There are several ways to interpret test scores:

  • as a "snapshot" or point-in-time evaluation of a student's knowledge and abilities;
  • as a growth measure, showing a student’s progress from one point in time to the next; and
  • as a value-added measurement, comparing a student’s predicted score with his actual score to assess the value added by his or her teacher, school or district.

In addition to classroom tests and state tests, there are national tests, such as the National Assessment of Educational Progress (NAEP) that gives periodic tests in English, math, reading, science, civics and other topics to samples of U.S. students, and international tests, such as Trends in International Mathematics and Science Study (TIMSS), and the Programme for International Student Assessment (PISA) .

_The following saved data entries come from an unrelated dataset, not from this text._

-- ==== Sys2Proof/Machine/Invoc.lean ====
section
/-! DEFINITION. Invocations of holms, waves and slacks (R61, R82, R228 to R236, R259, R400, R402, R435, R442, R468, R518, R526). -/

namespace Sys2Proof.Machine

/-- The instant of a release's next wave (R229). -/
def Wave.due (v : Wave) : Nat := v.at_ + 125 * v.next / 2

namespace State

/-! ### Operation lists (R20, R445) -/

/-- A collective that an operation list or a command starts here becomes active at once (R402). -/
def startColl (s : State) (w stage ord part raw : Nat) : State :=
  match s.work? w with
  | none => s
  | some wk =>
    let k := unitKey w stage ord
    (({ s with net := { s.net with
        colls := s.net.colls.set k (Coll.fresh w stage ord wk.tenant part wk.arch raw wk.tide) } } : State).activateColl k)

-- DESIGN CHOICE, unsafe: log 28.
/-- The next operation of a stage: COPY, GEMM and ATTEND run whole; a COLLECTIVE must end before the next one. The answer says
whether the list may go on. -/
def nextOp (s : State) (w stage : Nat) (wk : Work) (st : Stage) : State × Bool :=
  let k := wk.opAt.getD stage 0
  let go (r : State × Status) : State × Bool :=
    if r.2.isDone then (r.1.modWork w fun x => { x with opAt := x.opAt.set stage (k + 1), degraded := x.degraded || r.2 == .doneDegraded }, true) else (r.1.failWork w r.2, false)
  match st.oplist[k]? with
  | none => (s, false)
  | some raw =>
    match fld raw 0 16 with
    | 0x0204 => go (s.copyOp wk.tenant (argOf raw 40 8) (argOf raw 48 8) (argOf raw 56 8))
    | 0x0602 => match Gemm.mk? (fld raw 0 1024) with | some g => go (s.gemmOp wk.tenant g) | none => go (s, .badCommand)
    | 0x0601 => match Attend.mk? (fld raw 0 1024) with | some a => go (s.attendOp wk.tenant a) | none => go (s, .badCommand)
    | _ =>
      match s.coll? (unitKey w stage (opOrd + k)) with
      | none => (s.startColl w stage (opOrd + k) st.part (raw / 2 ^ 1024), false)
      | some c => if c.done then go (s, .done) else (s, false)

/-- Operations run as far as they can. -/
def runOps (w stage : Nat) : Nat → State → State
  | 0, s => s
  | f + 1, s =>
    match s.work? w with
    | none => s
    | some wk => match wk.stages[stage]? with
      | none => s
      | some st => match s.nextOp w stage wk st with
        | (s1, true) => runOps w stage f s1
        | (s1, false) => s1

/-! ### The end of an invocation (R83, R232, R235, R488) -/

/-- Nothing the holm has begun is left: entries, channels and tiles, arrivals, and its requests (R47, R232). -/
def quiet (s : State) (p : Nat) (h : Holm) : Bool :=
  h.fault.isNone && h.scoreboard.isEmpty && h.inFlight.isEmpty && h.bobq.isEmpty && h.arrivals.isEmpty
    && (h.chans.all fun c => c.idle && c.failed.isNone) && s.reqs.all fun ((_, r) : Nat × NetReq) => r.src != p

-- DEDUCED, unsafe: log 123.
/-- Credits held back for a stage return when its last holm has ended: the slack is its next checkpoint (R471, R488). -/
def returnHeld (s : State) (w stage : Nat) : State :=
  if (s.runnersOf w).any fun p => ((s.holm p).inv.map (·.stage)) == some stage then s
  else { s with net := { s.net with rings := s.net.rings.map fun ((i, r) : Nat × Ring) =>
      (i, if r.work == w && r.stage == stage then { r with returned := r.returned ++ r.heldBack, heldBack := [] } else r) } }

/-- A holm's TIDE or HALT completes, or its operation list is through. -/
def endInvocation (s : State) (p : Nat) : State :=
  let h := s.holm p
  match h.st, h.inv with
  | .running, some i =>
    match s.work? i.work with
    | none => s
    | some wk =>
      match wk.stages[i.stage]? with
      | none => s
      | some st =>
        let s1 := if st.oplist.isEmpty then s else runOps i.work i.stage (st.oplist.length + 1) s
        let listed := !st.oplist.isEmpty && ((s1.work? i.work).map fun x => x.opAt.getD i.stage 0) == some st.oplist.length
        if (s1.holm p).inv ≠ some i ∨ !((i.ending && st.oplist.isEmpty) || listed) ∨ !s1.quiet p (s1.holm p) then s1
        else ((s1.leaveHolm p .idle).returnHeld i.work i.stage).settle i.work
  | _, _ => s

/-! ### Waves (R229, R230, R233, R235, R489) -/

/-- What one waiter of a wave does. -/
def wakeOne (s : State) (w : Nat) (v : Wave) (lg : Nat) : State :=
  let many := decide (16 < v.waiters.length)
  match v.kind with
  | .start => s.startHolm w lg many
  | .release key phase =>
    match s.physOf? lg with
    | none => s
    | some p =>
      let h := s.holm p
      if (h.inv.map (·.work)) = some w then
        s.setHolm p { h with seenPhase := h.seenPhase.set (key % 64) phase, ramp := h.ramp || many }
      else s
  | .resume =>
    match s.physOf? lg with
    | none => s
    | some p =>
      let h := s.holm p
      if h.st = .faulted ∧ (h.inv.map (·.work)) = some w then s.setHolm p { h with st := .running, ramp := h.ramp || many } else s

/-- Collectives of stages whose first holm has started become active (R402). -/
def activateStarted (s : State) (w : Nat) (lgs : List Nat) : State :=
  let stages := lgs.filterMap fun lg => (s.physOf? lg).bind fun p => (s.holm p).inv.bind fun i => if i.work = w then some i.stage else none
  s.net.colls.foldl (fun (s : State) (e : Nat × Coll) =>
    if e.2.work = w ∧ !e.2.active ∧ e.2.ord < opOrd ∧ stages.contains e.2.stage then s.activateColl e.1 else s) s

/-- The next wave of a unit of work, of the release that is due first. -/
def releaseWave (s : State) (w : Nat) : State :=
  match s.work? w with
  | none => s
  | some wk =>
    match sortBy (fun (a b : Wave) => decide (a.due < b.due)) wk.waves with
    | [] => s
    | v :: _ =>
      let group := (v.waiters.drop (16 * v.next)).take 16
      let last := decide (v.waiters.length ≤ 16 * (v.next + 1))
      let s1 := s.modWork w fun x => { x with
        waves := if last then x.waves.erase v else x.waves.map fun y => if y = v then { y with next := y.next + 1 } else y }
      let s2 := group.foldl (fun (s : State) lg => s.wakeOne w v lg) s1
      if v.kind = .start then (s2.activateStarted w group).settle w else s2

/-! ### Suspended guarantees (R398, R400, R468, R518, R526) -/

/-- The cause for which tides of a plan run without their guarantee at this moment. -/
def suspendCause (s : State) (wk : Work) : Option Nat :=
  let multi := ((s.net.archs.get? wk.arch).map fun a => decide (1 < a.members.length)).getD false && wk.arch != 0
  let spans := ((s.net.archs.get? wk.arch).map (·.spansRacks)).getD false && wk.arch != 0
  if s.pow.lowest then some (match s.pow.lowCause with | .vrAlert => 2 | .pwrBrake => 3)
  else if s.pow.affected.contains wk.handle then some 0
  else if (s.net.time.wasFree && multi) || ((s.pathOf wk.arch).lost && spans) || s.net.time.sync == .unsync then some 1
  else none

-- DEDUCED, unsafe: log 33.
/-- A tide in progress, or one that starts, is suspended; the first such tide is reported (R448, R518, R526). -/
def suspendTide (s : State) (w : Nat) : State :=
  match s.work? w with
  | none => s
  | some wk =>
    match s.suspendCause wk with
    | none => s
    | some c =>
      if wk.kind ≠ .plan ∨ !wk.running ∨ wk.suspended.isSome then s
      else
        let s1 := s.modWork w fun x => { x with suspended := some c, restoreDue := true }
        if wk.restoreDue then s1
        else
          let body := wk.handle % 2 ^ 32 + 2 ^ 64 * (wk.tide % 2 ^ 64) + 2 ^ 128 * c
          ((s1.log 0x0A Status.guaranteeSuspended.code (some wk.tenant) 0 c).notice 0 0x3 body).noticeTenant wk.tenant 0x3 body

def suspendTides (s : State) : State := s.isth.works.foldl (fun (s : State) (e : Nat × Work) => s.suspendTide e.1) s

/-- At the first slack after the state has ended, the guarantee is restored (R448, R518, R526). -/
def restoreTide (s : State) (w : Nat) : State :=
  match s.work? w with
  | none => s
  | some wk =>
    if !wk.restoreDue ∨ (s.suspendCause wk).isSome then s
    else
      let body := wk.handle % 2 ^ 32 + 2 ^ 64 * (wk.tide % 2 ^ 64)
      ((s.modWork w fun x => { x with restoreDue := false }).notice 0 0x4 body).noticeTenant wk.tenant 0x4 body

/-! ### The slack (R231 to R236, R400) -/

-- DEDUCED, unsafe: log 94.
/-- The scheduled instant of slack k, in this module's rack time. -/
def slackAt (s : State) (wk : Work) (k : Nat) : Nat :=
  let t := wk.s0 + k * wk.period
  if wk.arch ≠ 0 ∧ ((s.net.archs.get? wk.arch).map (·.spansRacks)).getD false then
    (((t : Int) - (s.pathOf wk.arch).offset).toNat + 999) / 1000 * 1000
  else t

/-- The slack has come: the rack-time counter has reached its instant. -/
def setClock (s : State) (t : Nat) : State := { s with net := { s.net with time := { s.net.time with now := max s.net.time.now t } } }

/-- The settings of every holm of a plan's stages, as its start or an update brings them (R85, R237, R445). -/
def settleStages (s : State) (stages : List Stage) (start : Bool) : State :=
  stages.foldl (fun (s : State) st => (s.stageHolms st).foldl (fun (s : State) lg => match s.physOf? lg with
    | some p => s.modHolm p fun h => if start then h.takeNewStage st (s.imageOf st lg) else h.takeStage st (s.imageOf st lg)
    | none => s) s) s

/-- Windows that the collectives of replaced stages name are bound to the current epochs of their holms (R375). -/
def rebind (s : State) (t arch : Nat) (stages : List Stage) : State :=
  let wins := stages.flatMap fun st => st.colls.filterMap fun raw => s.ownWindow (collView t st.part arch raw)
  { s with net := { s.net with windows := s.net.windows.map fun ((i, w) : Nat × Window) =>
    (i, if wins.contains w then { w with holms := w.holms.map fun h => match s.windowLg h with
        | some lg => (h.1, h.2.1, s.epochOf lg)
        | none => h } else w) } }

/-- What becomes current for the holms of a plan at its slack, and what a slack is the commit point of (R233, R234, R261). -/
def slackSwaps (s : State) (lgs : List Nat) (tenant tide now : Nat) : State :=
  let ps := lgs.filterMap s.physOf?
  let s1 := (ps.foldl (fun (s : State) p => s.swapSettings p) s).retireHolms ps
  (s1.slackParts tenant tide now).commitPoint tenant tide now

/-- A plan stops at this slack: its holms are idle, and the commands that ordered it report the last tide (R236, R439). -/
def stopPlan (s : State) (w : Nat) (wk : Work) (last : Nat) : State :=
  let lgs := s.workHolms wk
  let s1 := ((s.bumpEpochs lgs).setCause lgs .ordered).modWork w fun x => { x with
    started := false, running := false, closeAt := none, stopping := false, stopCmds := [], update := none, updateCmds := []
    barriers := [], waves := [], keep := [], suspended := none }
  ({ s1 with net := { s1.net with
      rings := s1.net.rings.filter fun ((_, r) : Nat × Ring) => r.work != w
      colls := s1.net.colls.filter fun ((_, c) : Nat × Coll) => c.work != w } } : State)
    |>.endCmds wk.stopCmds .done (last % 2 ^ 64) |>.endCmds wk.updateCmds .aborted 0

-- DEDUCED, unsafe: log 34.
/-- The first slack of a plan, where tide 0 begins; a plan stopped before it does not start (R236, R442). -/
def firstSlack (s : State) (w : Nat) (wk : Work) : State :=
  let now := s.slackAt wk 0
  let s1 := s.setClock now
  if wk.stopping then
    ((s1.modWork w fun x => { x with startCmd := none, stopping := false, stopCmds := [] }).endCmds wk.startCmd.toList .aborted 0).endCmds
      wk.stopCmds .done 0
  else
    let lgs := s1.workHolms wk
    let s2 := (s1.slackSwaps lgs wk.tenant 0 now).settleStages wk.stages true
    let s3 := ((s2.bumpEpochs lgs).setCause lgs .ordered).modWork w fun x => { x with
      started := true, startCmd := none, tide := 0, lastSlack := now, suspended := none, restoreDue := false }
    ((s3.endCmds wk.startCmd.toList .done (2 ^ 64 * (wk.s0 % 2 ^ 64))).beginWork w).suspendTide w

/-- A later slack: the finished tide's appends commit or not and its completion is posted; settings swap; the plan stops, or the
next tide begins, with replaced stages where an update takes effect (R228, R232 to R234, R259, R260, R442). -/
def laterSlack (s : State) (w : Nat) (wk : Work) (close : Nat) : State :=
  let sched := s.slackAt wk (wk.tide + 1)
  let now := max sched (close + 250)
  let s0 := s.setClock now
  let st := s0.endStatus w wk
  let (s1, _) := s0.commitAppends w wk.tenant (commits st)
  let told := if st.isDone ∧ wk.suspended.isSome then Status.guaranteeSuspended else st
  let s1 := { s1 with pow := { s1.pow with minSlack := s1.pow.minSlack.set wk.arch (match s1.pow.minSlack.get? wk.arch with
    | some m => min m ((sched : Int) - close)
    | none => (sched : Int) - close) } }
  let s2 := s1.tideComplete w ⟨told, wk.tide, now - sched, 0, wk.energy, faultOf wk⟩
  let next := wk.tide + 1
  let lgs := s2.workHolms wk
  let s3 := (s2.slackSwaps lgs wk.tenant next now).modWork w fun x => { x.learn with tide := next, lastSlack := now, energy := 0, suspended := none }
  match s3.work? w with
  | none => s3
  | some wk3 =>
    if wk3.stopping then s3.stopPlan w wk3 wk.tide
    else
      let due := wk3.updateCmds.all fun id => decide (((s3.cmd? id).map (·.since)).getD 0 + 2000 ≤ now)
      let s4 := match wk3.update.filter fun _ => due with
        | none => s3
        | some stages =>
          let moved := (wk3.stages ++ stages).flatMap s3.stageHolms
          (((((s3.settleStages stages false).bumpEpochs moved.eraseDups).setCause moved .ordered).rebind wk3.tenant wk3.arch stages).modWork w fun x => { x with
            stages := stages, update := none, updateCmds := [] }).endCmds wk3.updateCmds .done (next % 2 ^ 64)
      (((s4.restoreTide w).beginWork w).suspendTide w).dividePower

def slack (s : State) (w : Nat) : State :=
  match s.work? w with
  | none => s
  | some wk =>
    if wk.kind ≠ .plan ∨ s.net.time.sync = .unsync ∨ (s.flt.recovery.any fun c => c.work == w && !c.swapped) then s
    else if !wk.started then (if wk.startCmd.isSome then s.firstSlack w wk else s)
    else match wk.closeAt with
      | some c => s.laterSlack w wk c
      | none => s

end State

/-! ### The rows -/

/-- INVOCATION_COMPLETE (R232). -/
def execInvocationComplete (p : Nat) (s : State) : Out := onHolm p s fun _ s => s.endInvocation p

/-- HOLM_FAULT (R325, R494). -/
def execHolmFault (p : Nat) (hw : Bool) (s : State) : Out := onHolm p s fun _ s => s.holmFault p hw

/-- SEGMENT_WATCHDOG (R498, R499). -/
def execSegmentWatchdog (p : Nat) (s : State) : Out := onHolm p s fun _ s => s.watchdog p

/-- WAVE_RELEASE (R229, R230). -/
def execWaveRelease (work : Nat) (s : State) : Out := .next (s.releaseWave work)

/-- SLACK (R233). -/
def execSlack (work : Nat) (s : State) : Out := .next (s.slack work)

/-- CHECKPOINT_SPILL (R485, R486). -/
def execCheckpointSpill (p : Nat) (carried : List (Nat × Nat)) (s : State) : Out := onHolm p s fun _ s => s.spill p carried

/-- RECOVERY_SLACK (R492). -/
def execRecoverySlack (s : State) : Out := .next s.recoverySlack

/-- STAGE_REPLAY (R489). -/
def execStageReplay (s : State) : Out := .next s.stageReplay

/-- ROW_FAULT_RECOVERY (R493). -/
def execRowFaultRecovery (s : State) : Out := .next s.rowRecovery

/-- HOLM_PULSE_LOSS (R483). -/
def execHolmPulseLoss (p : Nat) (s : State) : Out := onHolm p s fun _ s => s.pulseLoss p

end Sys2Proof.Machine
end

Different tests of the same students can yield different results. New York State students, for instance, score lower on NAEP tests than they do on state tests. U.S. students also do not fare well against students from other advanced countries on the international tests.

Acknowledging that its ELA and math tests for grades 3-8 students were not only too easy, but did not reflect what students need to know to succeed in high school and beyond, the State Education Department in 2010 raised the proficiency bar, which caused scores to plummet. In 2011, the State Education Department said that its Regents exam passing score of 65 was too low to qualify students for college-level work.

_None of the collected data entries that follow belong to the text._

-- ==== Sys2Proof/Machine/Core.lean ====
section
/-! DEFINITION. The machine as the host runs it. -/

def Sys2Proof.core : Host.Core := { State := Sys2Proof.Machine.State, Fault := Sys2Proof.Machine.Fault, Refusal := Sys2Proof.Machine.Refusal, step := Sys2Proof.Machine.step, reset := Sys2Proof.Machine.State.reset }
end

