/-- The collective engine takes the pieces told to it in turn: one in transit takes a transit slot and is later sent on; DATA is written to the output or
held for the collector; CREDIT, COUNT and GRANT are entered for their source; a wrong piece is a failure toward its source. The collector consumes held
pieces, a chunk that an MMA has written is handed over once, an ABORT is recorded for the failed rank, and a collective that is through completes
(R307, R407 to R410, R412, R414, R416, R418 to R421). -/
def Obligations.CollectiveCommands : Prop :=
  ∀ s : State,
    let fData := fun (arch : Nat) (p : Piece) => s.inTransit arch p || p.kind == 1 || p.kind == 0 || 4 < p.kind
    let fKind := fun (k arch : Nat) (p : Piece) => !s.inTransit arch p && p.kind == k
    let used (c : Nat) : Nat := (s.net.transit.filter fun ((_, t) : Nat × Transit) => t.cls == c).length
    (∀ idx, s.popPiece fData = none → exec (.collectivePieceArrival idx) s = .next s) ∧
    (s.popPiece (fKind 4) = none → exec .collectiveCreditReceive s = .next s) ∧
    (s.popPiece (fKind 2) = none → exec .alltoallCountReceive s = .next s) ∧
    (s.popPiece (fKind 3) = none → exec .alltoallGrantReceive s = .next s) ∧
    (∀ idx port arch p u, s.popPiece fData = some (port, arch, p, u) →
      let takes (cls : Nat) : Prop := exec (.collectivePieceArrival idx) s = .next
        { u with net := { u.net with transit := u.net.transit.set (AMap.freeKey s.net.transit 128 0) ⟨arch, cls, p, port⟩ } }
      (s.inTransit arch p = true →
        (used 0 < 64 → takes 0) ∧ (64 ≤ used 0 → used 1 < 64 → takes 1) ∧
        (64 ≤ used 0 → 64 ≤ used 1 → exec (.collectivePieceArrival idx) s = .next s)) ∧
      (s.inTransit arch p = false → s.collOf arch p = none → exec (.collectivePieceArrival idx) s = .next u) ∧
      (∀ i c, s.inTransit arch p = false → s.collOf arch p = some (i, c) →
        let good := p.kind = 1 ∧ u.pieceOk c p = true ∧ c.agrees (u.streams c) p = true ∧ p.bytes ≤ p.data.length
        (¬ good → exec (.collectivePieceArrival idx) s = .next (u.collFail i p.src .badCommand)) ∧
        (good → c.failed p.src = true → exec (.collectivePieceArrival idx) s = .next u) ∧
        (good → c.failed p.src = false → (c.reduces = true ∧ c.op ≠ 3) ∨ c.routed = true →
          ((c.held.filter fun q => q.src == p.src).length < c.slots → exec (.collectivePieceArrival idx) s = .next
            (u.modColl i fun c => { c with held := c.held ++ [{ p with idx := idx }] })) ∧
          (c.slots ≤ (c.held.filter fun q => q.src == p.src).length →
            exec (.collectivePieceArrival idx) s = .next (u.collFail i p.src .badCommand))) ∧
        (good → c.failed p.src = false → c.reduces = false → c.routed = false → c.indexed = false →
          (∀ st, u.putOut c p.off p.body = .error st → exec (.collectivePieceArrival idx) s = .next (u.collFail i p.src st)) ∧
          (∀ v, u.putOut c p.off p.body = .ok v → ∃ t, exec (.collectivePieceArrival idx) s = .next t ∧ t.mem = v.mem ∧ t.holms = v.holms ∧
            ∀ x, v.coll? i = some x → ∃ y, t.coll? i = some y ∧
              y.entries = modAt x.entries p.src fun e => { e with landed := e.landed + 1 })))) ∧
    (∀ cid piece, s.coll? cid = none → exec (.collectorCombine cid piece) s = .next s) ∧
    (∀ cid piece c, s.coll? cid = some c →
      (c.active = false ∨ c.done = true → exec (.collectorCombine cid piece) s = .next s) ∧
      (c.active = true → c.done = false → ∃ t x, exec (.collectorCombine cid piece) s = .next t ∧ t.coll? cid = some x ∧
        x.held = c.held.filter (fun p => p.num != piece) ∧ x.done = false ∧ ∀ j, j ≠ cid → t.coll? j = s.coll? j)) ∧
    (∀ port arch p u, s.popPiece (fKind 4) = some (port, arch, p, u) →
      (s.collOf arch p = none → exec .collectiveCreditReceive s = .next u) ∧
      (∀ i c, s.collOf arch p = some (i, c) →
        (s.pieceOk c p = false ∨ p.bytes ≠ 0 → exec .collectiveCreditReceive s = .next (u.collFail i p.src .badCommand)) ∧
        (s.pieceOk c p = true → p.bytes = 0 → exec .collectiveCreditReceive s = .next
          ((u.modColl i fun c => { c with credits := c.credits.set p.src (c.credits.getD p.src 0 + p.num) }).pumpColl i)))) ∧
    (∀ port arch p u, s.popPiece (fKind 2) = some (port, arch, p, u) →
      (s.collOf arch p = none → exec .alltoallCountReceive s = .next u) ∧
      (∀ i c, s.collOf arch p = some (i, c) →
        let good := s.pieceOk c p = true ∧ c.routed = true ∧ p.bytes = 256 ∧ c.counts.get? p.src = none
        (¬ good → exec .alltoallCountReceive s = .next (u.collFail i p.src .badCommand)) ∧
        (good → ∃ t x, exec .alltoallCountReceive s = .next t ∧ t.coll? i = some x ∧
          x.counts.get? p.src = some ((chunks 4 p.body).map ofBytes)))) ∧
    (∀ port arch p u, s.popPiece (fKind 3) = some (port, arch, p, u) →
      (s.collOf arch p = none → exec .alltoallGrantReceive s = .next u) ∧
      (∀ i c, s.collOf arch p = some (i, c) →
        let good := s.pieceOk c p = true ∧ c.routed = true ∧ p.bytes = 256 ∧ c.grants.get? p.src = none
        (¬ good → exec .alltoallGrantReceive s = .next (u.collFail i p.src .badCommand)) ∧
        (good → ∃ t x, exec .alltoallGrantReceive s = .next t ∧ t.coll? i = some x ∧
          x.grants.get? p.src = some ((chunks 4 p.body).map fun b => (ofBytes (b.take 2), ofBytes (b.drop 2)))))) ∧
    (∀ slot, s.net.transit.get? slot = none → exec (.transitForward slot) s = .next s) ∧
    (∀ slot e, s.net.transit.get? slot = some e →
      let u : State := { s with net := { s.net with transit := s.net.transit.del slot } }
      (∀ st, u.sendPieceOn e.arch e.piece (.transit slot) = .error st → exec (.transitForward slot) s = .next u) ∧
      (∀ v, u.sendPieceOn e.arch e.piece (.transit slot) = .ok v → exec (.transitForward slot) s = .next v ∧ v.net.transit = u.net.transit)) ∧
    (∀ cid row chunk, s.coll? cid = none → exec (.mmaEmitChunk cid row chunk) s = .next s) ∧
    (∀ cid row chunk c, s.coll? cid = some c →
      (s.emitter c = none → exec (.mmaEmitChunk cid row chunk) s = .next s) ∧
      (∀ p, s.emitter c = some p →
        let h := s.holm p
        let hit := h.inFlight.find? fun f => f.emits.contains (row, chunk) && (s.boundColl h f.cslot).map (·.ord) == some c.ord
        (hit = none → exec (.mmaEmitChunk cid row chunk) s = .next s) ∧
        (∀ f, hit = some f →
          let n := f.emitAt.2.2.2
          let w := f.emitAt.2.2.1
          let k := row * ((n + 63) / 64) + chunk
          let e := row * n + 64 * chunk
          let bs := h.bytes (4 * (f.emitAt.1 + f.emitAt.2.1 * row) + 64 * chunk * w / 8) (min 64 (n - 64 * chunk) * w / 8)
          let u := s.setHolm p { h with inFlight := h.inFlight.map fun g => if g = f then { g with emits := g.emits.erase (row, chunk) } else g }
          let seen := ∃ z, (k, e, z) ∈ c.emitted
          (c.active = false ∨ c.done = true ∨ seen → exec (.mmaEmitChunk cid row chunk) s = .next u) ∧
          (c.active = true → c.done = false → ¬ seen → ∃ t x, exec (.mmaEmitChunk cid row chunk) s = .next t ∧ t.coll? cid = some x ∧
            x.emitted = c.emitted ++ [(k, e, bs)])))) ∧
    (s.popAbort 2 = none → exec .collectiveAbortReceive s = .next s) ∧
    (∀ x u, s.popAbort 2 = some (none, x, u) → exec .collectiveAbortReceive s = .next u) ∧
    (∀ arch x u, s.popAbort 2 = some (some arch, x, u) →
      let b := ofBytes x.data
      let hit := u.net.colls.find? fun ((_, c) : Nat × Coll) => c.id == fld b 32 32 && c.arch == arch && c.active && !c.done && c.tide % 2 ^ 64 == fld b 64 64
      (hit = none → exec .collectiveAbortReceive s = .next u) ∧
      (∀ i c st, hit = some (i, c) → Status.ofCode? (fld b 8 8) = some st → st.isDone = false → fld b 16 10 < c.n →
        ∃ t z, exec .collectiveAbortReceive s = .next t ∧ t.coll? i = some z ∧ (c.reduces = true ∨ c.routed = true → z.held = []) ∧
          (fld b 16 10 < z.entries.length → z.failed (fld b 16 10) = true))) ∧
    (∀ cid, s.coll? cid = none → exec (.collectiveComplete cid) s = .next s) ∧
    (∀ cid c, s.coll? cid = some c →
      (s.collThrough c = false → exec (.collectiveComplete cid) s = .next s) ∧
      (s.collThrough c = true → ∃ t, exec (.collectiveComplete cid) s = .next t ∧
        ∀ x, t.coll? cid = some x → x.done = true ∧ x.held = []))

To address these concerns, the state has embarked on a statewide, four-year process to revise standards and rewrite tests. The state tests will become longer, test more material, have more open-ended questions and require more writing. They will aim to assess not whether students learned test-taking tricks, but whether the students can apply knowledge and explain their answers. By 2014-15 the goal is that our state tests will be able to tell students honestly if they are on track to succeed in college.

At the same time, the state plans to revamp curriculum and train teachers to implement it. It has signed on to a national common core standards effort led by the National Governors Association and the Council of Chief State Schools to create uniform K-12 education standards.

It seems to be dawning on state leaders that, as teachers have warned for years, a test-prep curriculum does not develop academic mastery. And a consensus seems to be forming at the state and national levels that new curriculum and new assessments are the next frontier.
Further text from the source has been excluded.